:: MATERIAL PROVIDED ::

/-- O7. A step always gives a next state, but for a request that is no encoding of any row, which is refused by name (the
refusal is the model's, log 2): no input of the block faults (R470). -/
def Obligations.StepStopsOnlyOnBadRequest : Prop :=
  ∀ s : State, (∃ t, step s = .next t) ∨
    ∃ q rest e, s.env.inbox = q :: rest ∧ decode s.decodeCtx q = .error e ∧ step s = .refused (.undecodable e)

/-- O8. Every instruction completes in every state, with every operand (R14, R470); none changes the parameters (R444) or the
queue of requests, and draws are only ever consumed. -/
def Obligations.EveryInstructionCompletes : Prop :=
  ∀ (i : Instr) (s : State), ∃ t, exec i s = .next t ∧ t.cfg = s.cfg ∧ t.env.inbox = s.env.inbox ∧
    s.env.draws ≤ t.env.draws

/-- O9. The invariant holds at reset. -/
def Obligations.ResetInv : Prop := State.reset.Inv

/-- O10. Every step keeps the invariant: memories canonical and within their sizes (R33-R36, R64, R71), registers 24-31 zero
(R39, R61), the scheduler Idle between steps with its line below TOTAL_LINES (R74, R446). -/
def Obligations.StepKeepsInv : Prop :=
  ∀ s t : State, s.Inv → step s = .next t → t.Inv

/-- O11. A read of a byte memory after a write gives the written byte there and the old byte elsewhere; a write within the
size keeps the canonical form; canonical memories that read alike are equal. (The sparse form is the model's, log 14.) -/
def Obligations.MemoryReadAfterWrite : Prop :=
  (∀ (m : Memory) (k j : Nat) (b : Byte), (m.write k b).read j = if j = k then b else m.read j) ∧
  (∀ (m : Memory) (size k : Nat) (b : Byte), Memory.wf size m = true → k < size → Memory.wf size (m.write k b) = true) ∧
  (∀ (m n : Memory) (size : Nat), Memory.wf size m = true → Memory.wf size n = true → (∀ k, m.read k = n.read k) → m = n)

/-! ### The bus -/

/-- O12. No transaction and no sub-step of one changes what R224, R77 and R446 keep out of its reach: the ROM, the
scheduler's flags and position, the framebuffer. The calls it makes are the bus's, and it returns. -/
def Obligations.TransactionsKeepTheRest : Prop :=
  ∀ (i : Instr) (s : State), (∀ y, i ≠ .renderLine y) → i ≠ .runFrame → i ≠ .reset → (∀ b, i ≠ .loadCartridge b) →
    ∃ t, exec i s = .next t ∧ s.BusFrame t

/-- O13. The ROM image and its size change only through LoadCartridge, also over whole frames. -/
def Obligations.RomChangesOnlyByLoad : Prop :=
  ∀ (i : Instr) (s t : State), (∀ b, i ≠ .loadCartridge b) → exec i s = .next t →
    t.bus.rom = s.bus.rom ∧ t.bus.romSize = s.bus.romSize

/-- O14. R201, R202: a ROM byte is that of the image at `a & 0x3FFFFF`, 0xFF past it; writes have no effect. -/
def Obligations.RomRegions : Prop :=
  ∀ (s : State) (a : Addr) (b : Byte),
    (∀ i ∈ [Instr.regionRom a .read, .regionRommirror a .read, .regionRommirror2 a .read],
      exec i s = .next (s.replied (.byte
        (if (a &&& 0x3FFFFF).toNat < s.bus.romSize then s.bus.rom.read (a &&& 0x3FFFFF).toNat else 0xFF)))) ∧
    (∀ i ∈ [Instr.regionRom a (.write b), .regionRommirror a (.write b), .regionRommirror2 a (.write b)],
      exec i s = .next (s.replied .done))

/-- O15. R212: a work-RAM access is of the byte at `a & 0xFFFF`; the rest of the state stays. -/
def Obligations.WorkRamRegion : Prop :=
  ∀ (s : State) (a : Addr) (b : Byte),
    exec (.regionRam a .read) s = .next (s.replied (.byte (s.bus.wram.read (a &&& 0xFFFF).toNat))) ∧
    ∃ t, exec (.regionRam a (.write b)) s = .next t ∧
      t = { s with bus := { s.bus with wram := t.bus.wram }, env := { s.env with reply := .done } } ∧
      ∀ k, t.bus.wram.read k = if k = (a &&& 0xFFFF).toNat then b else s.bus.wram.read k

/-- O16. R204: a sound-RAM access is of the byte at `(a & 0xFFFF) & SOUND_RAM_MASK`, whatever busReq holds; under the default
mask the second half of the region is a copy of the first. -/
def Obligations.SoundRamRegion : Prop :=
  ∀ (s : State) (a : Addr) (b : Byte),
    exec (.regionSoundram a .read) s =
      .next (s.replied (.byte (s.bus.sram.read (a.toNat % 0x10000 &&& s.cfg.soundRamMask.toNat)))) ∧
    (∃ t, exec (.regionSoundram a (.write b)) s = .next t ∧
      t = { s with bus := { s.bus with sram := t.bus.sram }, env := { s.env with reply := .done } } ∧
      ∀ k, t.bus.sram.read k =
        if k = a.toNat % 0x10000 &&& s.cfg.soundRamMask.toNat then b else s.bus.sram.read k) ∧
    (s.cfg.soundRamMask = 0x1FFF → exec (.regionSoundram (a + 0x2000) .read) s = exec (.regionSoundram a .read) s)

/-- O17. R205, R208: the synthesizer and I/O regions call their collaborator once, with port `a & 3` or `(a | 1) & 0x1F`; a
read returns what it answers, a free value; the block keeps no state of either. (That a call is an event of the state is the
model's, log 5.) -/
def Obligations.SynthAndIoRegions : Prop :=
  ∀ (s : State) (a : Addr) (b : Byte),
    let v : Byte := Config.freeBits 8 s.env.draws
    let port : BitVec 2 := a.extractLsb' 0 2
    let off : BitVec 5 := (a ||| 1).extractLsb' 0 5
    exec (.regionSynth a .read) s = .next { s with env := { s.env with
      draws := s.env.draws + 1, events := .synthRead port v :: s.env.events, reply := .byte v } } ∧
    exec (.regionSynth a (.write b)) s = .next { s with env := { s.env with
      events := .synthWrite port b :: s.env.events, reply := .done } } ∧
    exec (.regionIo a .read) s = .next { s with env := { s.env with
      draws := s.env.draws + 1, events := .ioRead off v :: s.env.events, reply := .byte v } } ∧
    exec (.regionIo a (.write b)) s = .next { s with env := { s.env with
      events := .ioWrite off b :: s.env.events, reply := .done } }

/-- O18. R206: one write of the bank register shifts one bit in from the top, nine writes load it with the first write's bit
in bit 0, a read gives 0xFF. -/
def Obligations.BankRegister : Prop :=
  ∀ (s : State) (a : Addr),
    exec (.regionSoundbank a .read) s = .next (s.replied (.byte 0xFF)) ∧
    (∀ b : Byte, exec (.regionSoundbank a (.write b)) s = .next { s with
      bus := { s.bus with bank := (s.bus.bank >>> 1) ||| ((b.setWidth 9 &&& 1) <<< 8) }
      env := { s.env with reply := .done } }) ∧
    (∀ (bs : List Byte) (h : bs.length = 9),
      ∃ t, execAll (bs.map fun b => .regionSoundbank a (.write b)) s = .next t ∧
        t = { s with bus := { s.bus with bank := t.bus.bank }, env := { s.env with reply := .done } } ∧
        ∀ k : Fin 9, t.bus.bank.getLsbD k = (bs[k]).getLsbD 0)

:::

BRIEF:
Please retype the listing word for word, from its first line through the line containing "def Obligations.ResetInv : Prop", and add nothing else.

SOLVED PROBLEM:
/-- O7. A step always gives a next state, but for a request that is no encoding of any row, which is refused by name (the
refusal is the model's, log 2): no input of the block faults (R470). -/
def Obligations.StepStopsOnlyOnBadRequest : Prop :=
  ∀ s : State, (∃ t, step s = .next t) ∨
    ∃ q rest e, s.env.inbox = q :: rest ∧ decode s.decodeCtx q = .error e ∧ step s = .refused (.undecodable e)

/-- O8. Every instruction completes in every state, with every operand (R14, R470); none changes the parameters (R444) or the
queue of requests, and draws are only ever consumed. -/
def Obligations.EveryInstructionCompletes : Prop :=
  ∀ (i : Instr) (s : State), ∃ t, exec i s = .next t ∧ t.cfg = s.cfg ∧ t.env.inbox = s.env.inbox ∧
    s.env.draws ≤ t.env.draws

/-- O9. The invariant holds at reset. -/
def Obligations.ResetInv : Prop := State.reset.Inv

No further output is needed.